▶ _The problem_: Please transcribe every record below exactly as written.

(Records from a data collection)
____________
/-- The machine's two updates of R97 step 2 are the state the statements read the identifier in. -/
theorem State.opens_handleAnswered (s : State) (cfg : BusCfg) : s.handleAnswered.opens cfg = s.sessionOpened cfg := rfl

/-- With a handle and an open bus, INIT is an operation on an exchange that returns the outcome of R98's test. -/
theorem exec_init_configured (hs : s.session = .closed) (ha : s.handleAnswer = ⟨true, true⟩) :
    exec (.init cfg) s =
      (exchange (encRead (s.params.addrPid.setWidth 8)) (s.sessionOpened cfg)).conclude fun rsp t =>
        finish (.status (if rsp.extractLsb' 13 8 = 0x52#8 then .success else .identificationMismatch)) t := by
  simp only [exec, execInit, hs, ha, Bool.true_eq_false, if_false, readRegister_conclude_eq,
    State.opens_handleAnswered, identified_decReg_iff]
  congr 1
  funext rsp t
  split <;> rfl

/-- Settles O31: one equation for each answer to the first two steps; the third step is an exchange in the opened
state. -/
theorem initRunsItsThreeStepsInOrder : Obligations.InitRunsItsThreeStepsInOrder := by
  unfold Obligations.InitRunsItsThreeStepsInOrder
  intro cfg s hs
  refine ⟨exec_init_unallocated hs, exec_init_unconfigured hs, fun ha => ?_⟩
  rw [exec_init_configured hs ha]
  refine ⟨?completes, ?firstFails, ?secondFails⟩
  case completes =>
    intro x y h0 h1
    exact exchange_conclude_of_completes h0 h1
  case firstFails =>
    intro l h0
    exact exchange_conclude_of_first_fails h0
  case secondFails =>
    intro x l h0 h1
    exact exchange_conclude_of_second_fails h0 h1

end Sys2Proof.Machine
end

section
/-! The refusals of an operation, said once for each value of the session (42_exchange_and_operations.md R99, R106;
60_exceptions.md R126, R127, R129). -/

namespace Sys2Proof.Machine

variable {i : Instr} {s : State} {r : Refusal} {cfg : BusCfg}

theorem finish_ne_refused (q : Result) (t : State) : finish q t ≠ .refused r := nofun

/-- A bus sequence refuses nothing of itself. -/
theorem Bus.conclude_refused {α : Type} {b : Bus α} {k : α → State → Host.Outcome State Fault Refusal}
    (h : b.conclude k = .refused r) : ∃ a t, k a t = .refused r := by
  cases b with
  | ok a t => exact ⟨a, t, h⟩
  | failed t => exact absurd h (finish_ne_refused _ t)
  | hung => cases h
  | abandoned t => cases h

/-- An operation that returns a result whenever its bus sequence completes is not refused. -/
theorem Bus.conclude_finish_ne_refused {α : Type} (b : Bus α) (res : α → Result) :
    (b.conclude fun x t => finish (res x) t) ≠ .refused r := by
  intro h
  obtain ⟨x, t, hk⟩ := Bus.conclude_refused h
  exact finish_ne_refused _ t hk

theorem exec_init_closed_ne_refused (hs : s.session = .closed) : exec (.init cfg) s ≠ .refused r := by
  match ha : s.handleAnswer with
  | ⟨false, _⟩ => rw [exec_init_unallocated hs (by rw [ha])]; nofun
  | ⟨true, false⟩ => rw [exec_init_unconfigured hs ha]; nofun
  | ⟨true, true⟩ => rw [exec_init_configured hs ha]; exact Bus.conclude_finish_ne_refused _ _

/-- Every refusal while the session is closed. -/
theorem exec_closed_refused (hs : s.session = .closed) (h : exec i s = .refused r) :
    r = .noSession ∧ i.row ≠ .init ∧ i.row ≠ .rspReg ∧ i.row ≠ .rspSensor := by
  cases i with
  | rdreg | wrreg | rdsens | rdrate | rdtemp =>
    have h' := (needSession_closed hs).symm.trans h
    injection h' with hr
    exact ⟨hr.symm, by simp [Instr.row]⟩
  | init => exact absurd h (exec_init_closed_ne_refused hs)
  | rspReg => cases h
  | rspSensor => cases h

/-- Every refusal while a session is open. -/
theorem exec_opened_refused (hs : s.session = .opened cfg) (h : exec i s = .refused r) :
    (r = .sessionAlreadyOpen ∧ i.row = .init) ∨ (∃ a, r = .contractViolation a ∧ i.wellFormed = false) ∨
      (r = .tempBelowBias ∧ i.row = .rdtemp) := by
  cases i with
  | rdreg a =>
    cases ha : withinContract a with
    | true =>
      rw [exec_rdreg_within hs ha] at h
      exact absurd h (Bus.conclude_finish_ne_refused _ _)
    | false =>
      rw [exec_rdreg_beyond hs ha] at h
      injection h with h
      exact .inr (.inl ⟨a, h.symm, ha⟩)
  | wrreg a v =>
    cases ha : withinContract a with
    | true =>
      rw [exec_wrreg_within hs ha] at h
      exact absurd h (Bus.conclude_finish_ne_refused _ _)
    | false =>
      rw [exec_wrreg_beyond hs ha] at h
      injection h with h
      exact .inr (.inl ⟨a, h.symm, ha⟩)
  | rdsens =>
    rw [exec_rdsens_opened hs] at h
    exact absurd h (Bus.conclude_finish_ne_refused _ _)
  | init c =>
    rw [exec_init_opened hs] at h
    injection h with h
    exact .inl ⟨h.symm, rfl⟩
  | rdrate =>
    have h' := (needSession_opened hs).symm.trans h
    exact absurd h' (Bus.conclude_finish_ne_refused _ _)
  | rdtemp =>
    have h' := (needSession_opened hs).symm.trans h
    obtain ⟨raw, t, hk⟩ := Bus.conclude_refused h'
    split at hk
    · exact absurd hk (finish_ne_refused _ t)
    · injection hk with hk
      exact .inr (.inr ⟨hk.symm, rfl⟩)
  | rspReg => cases h
  | rspSensor => cases h

/-- Settles O33: no refusal while a session is open is for want of one, and every refusal while it is closed is. -/
theorem noSessionExactlyWhileClosed : Obligations.NoSessionExactlyWhileClosed := by
  unfold Obligations.NoSessionExactlyWhileClosed
  intro i s
  constructor
  · intro h
    cases hs : s.session with
    | closed => exact ⟨rfl, (exec_closed_refused hs h).2⟩
    | opened cfg =>
      obtain ⟨hr, _⟩ | ⟨a, hr, _⟩ | ⟨hr, _⟩ := exec_opened_refused hs h <;> cases hr
  · rintro ⟨hs, hinit, hreg, hsensor⟩
    exact exec_closed hs hinit hreg hsensor

/-- Settles O34: of the refusals while a session is open, this one is INIT's, and while it is closed there is none but
for want of a session. -/
theorem secondInitIsRefused : Obligations.SecondInitIsRefused := by
  unfold Obligations.SecondInitIsRefused
  intro i s
  constructor
  · intro h
    cases hs : s.session with
    | closed => cases (exec_closed_refused hs h).1
    | opened cfg =>
      obtain ⟨_, hrow⟩ | ⟨a, hr, _⟩ | ⟨hr, _⟩ := exec_opened_refused hs h
      · exact ⟨⟨cfg, rfl⟩, hrow⟩
      · cases hr
      · cases hr
  · rintro ⟨⟨cfg, hs⟩, hrow⟩
    cases i with
    | init c => exact exec_init_opened hs
    | _ => cases hrow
____________
▶ _Written answer_:
/-- The machine's two updates of R97 step 2 are the state the statements read the identifier in. -/
theorem State.opens_handleAnswered (s : State) (cfg : BusCfg) : s.handleAnswered.opens cfg = s.sessionOpened cfg := rfl

/-- With a handle and an open bus, INIT is an operation on an exchange that returns the outcome of R98's test. -/
theorem exec_init_configured (hs : s.session = .closed) (ha : s.handleAnswer = ⟨true, true⟩) :
    exec (.init cfg) s =
      (exchange (encRead (s.params.addrPid.setWidth 8)) (s.sessionOpened cfg)).conclude fun rsp t =>
        finish (.status (if rsp.extractLsb' 13 8 = 0x52#8 then .success else .identificationMismatch)) t := by
  simp only [exec, execInit, hs, ha, Bool.true_eq_false, if_false, readRegister_conclude_eq,
    State.opens_handleAnswered, identified_decReg_iff]
  congr 1
  funext rsp t
  split <;> rfl

/-- Settles O31: one equation for each answer to the first two steps; the third step is an exchange in the opened
state. -/
theorem initRunsItsThreeStepsInOrder : Obligations.InitRunsItsThreeStepsInOrder := by
  unfold Obligations.InitRunsItsThreeStepsInOrder
  intro cfg s hs
  refine ⟨exec_init_unallocated hs, exec_init_unconfigured hs, fun ha => ?_⟩
  rw [exec_init_configured hs ha]
  refine ⟨?completes, ?firstFails, ?secondFails⟩
  case completes =>
    intro x y h0 h1
    exact exchange_conclude_of_completes h0 h1
  case firstFails =>
    intro l h0
    exact exchange_conclude_of_first_fails h0
  case secondFails =>
    intro x l h0 h1
    exact exchange_conclude_of_second_fails h0 h1

end Sys2Proof.Machine
end

section
/-! The refusals of an operation, said once for each value of the session (42_exchange_and_operations.md R99, R106;
60_exceptions.md R126, R127, R129). -/

namespace Sys2Proof.Machine

variable {i : Instr} {s : State} {r : Refusal} {cfg : BusCfg}

theorem finish_ne_refused (q : Result) (t : State) : finish q t ≠ .refused r := nofun

/-- A bus sequence refuses nothing of itself. -/
theorem Bus.conclude_refused {α : Type} {b : Bus α} {k : α → State → Host.Outcome State Fault Refusal}
    (h : b.conclude k = .refused r) : ∃ a t, k a t = .refused r := by
  cases b with
  | ok a t => exact ⟨a, t, h⟩
  | failed t => exact absurd h (finish_ne_refused _ t)
  | hung => cases h
  | abandoned t => cases h

/-- An operation that returns a result whenever its bus sequence completes is not refused. -/
theorem Bus.conclude_finish_ne_refused {α : Type} (b : Bus α) (res : α → Result) :
    (b.conclude fun x t => finish (res x) t) ≠ .refused r := by
  intro h
  obtain ⟨x, t, hk⟩ := Bus.conclude_refused h
  exact finish_ne_refused _ t hk

theorem exec_init_closed_ne_refused (hs : s.session = .closed) : exec (.init cfg) s ≠ .refused r := by
  match ha : s.handleAnswer with
  | ⟨false, _⟩ => rw [exec_init_unallocated hs (by rw [ha])]; nofun
  | ⟨true, false⟩ => rw [exec_init_unconfigured hs ha]; nofun
  | ⟨true, true⟩ => rw [exec_init_configured hs ha]; exact Bus.conclude_finish_ne_refused _ _

/-- Every refusal while the session is closed. -/
theorem exec_closed_refused (hs : s.session = .closed) (h : exec i s = .refused r) :
    r = .noSession ∧ i.row ≠ .init ∧ i.row ≠ .rspReg ∧ i.row ≠ .rspSensor := by
  cases i with
  | rdreg | wrreg | rdsens | rdrate | rdtemp =>
    have h' := (needSession_closed hs).symm.trans h
    injection h' with hr
    exact ⟨hr.symm, by simp [Instr.row]⟩
  | init => exact absurd h (exec_init_closed_ne_refused hs)
  | rspReg => cases h
  | rspSensor => cases h

/-- Every refusal while a session is open. -/
theorem exec_opened_refused (hs : s.session = .opened cfg) (h : exec i s = .refused r) :
    (r = .sessionAlreadyOpen ∧ i.row = .init) ∨ (∃ a, r = .contractViolation a ∧ i.wellFormed = false) ∨
      (r = .tempBelowBias ∧ i.row = .rdtemp) := by
  cases i with
  | rdreg a =>
    cases ha : withinContract a with
    | true =>
      rw [exec_rdreg_within hs ha] at h
      exact absurd h (Bus.conclude_finish_ne_refused _ _)
    | false =>
      rw [exec_rdreg_beyond hs ha] at h
      injection h with h
      exact .inr (.inl ⟨a, h.symm, ha⟩)
  | wrreg a v =>
    cases ha : withinContract a with
    | true =>
      rw [exec_wrreg_within hs ha] at h
      exact absurd h (Bus.conclude_finish_ne_refused _ _)
    | false =>
      rw [exec_wrreg_beyond hs ha] at h
      injection h with h
      exact .inr (.inl ⟨a, h.symm, ha⟩)
  | rdsens =>
    rw [exec_rdsens_opened hs] at h
    exact absurd h (Bus.conclude_finish_ne_refused _ _)
  | init c =>
    rw [exec_init_opened hs] at h
    injection h with h
    exact .inl ⟨h.symm, rfl⟩
  | rdrate =>
    have h' := (needSession_opened hs).symm.trans h
    exact absurd h' (Bus.conclude_finish_ne_refused _ _)
  | rdtemp =>
    have h' := (needSession_opened hs).symm.trans h
    obtain ⟨raw, t, hk⟩ := Bus.conclude_refused h'
    split at hk
    · exact absurd hk (finish_ne_refused _ t)
    · injection hk with hk
      exact .inr (.inr ⟨hk.symm, rfl⟩)
  | rspReg => cases h
  | rspSensor => cases h

/-- Settles O33: no refusal while a session is open is for want of one, and every refusal while it is closed is. -/
theorem noSessionExactlyWhileClosed : Obligations.NoSessionExactlyWhileClosed := by
  unfold Obligations.NoSessionExactlyWhileClosed
  intro i s
  constructor
  · intro h
    cases hs : s.session with
    | closed => exact ⟨rfl, (exec_closed_refused hs h).2⟩
    | opened cfg =>
      obtain ⟨hr, _⟩ | ⟨a, hr, _⟩ | ⟨hr, _⟩ := exec_opened_refused hs h <;> cases hr
  · rintro ⟨hs, hinit, hreg, hsensor⟩
    exact exec_closed hs hinit hreg hsensor

/-- Settles O34: of the refusals while a session is open, this one is INIT's, and while it is closed there is none but
for want of a session. -/
theorem secondInitIsRefused : Obligations.SecondInitIsRefused := by
  unfold Obligations.SecondInitIsRefused
  intro i s
  constructor
  · intro h
    cases hs : s.session with
    | closed => cases (exec_closed_refused hs h).1
    | opened cfg =>
      obtain ⟨_, hrow⟩ | ⟨a, hr, _⟩ | ⟨hr, _⟩ := exec_opened_refused hs h
      · exact ⟨⟨cfg, rfl⟩, hrow⟩
      · cases hr
      · cases hr
  · rintro ⟨⟨cfg, hs⟩, hrow⟩
    cases i with
    | init c => exact exec_init_opened hs
    | _ => cases hrow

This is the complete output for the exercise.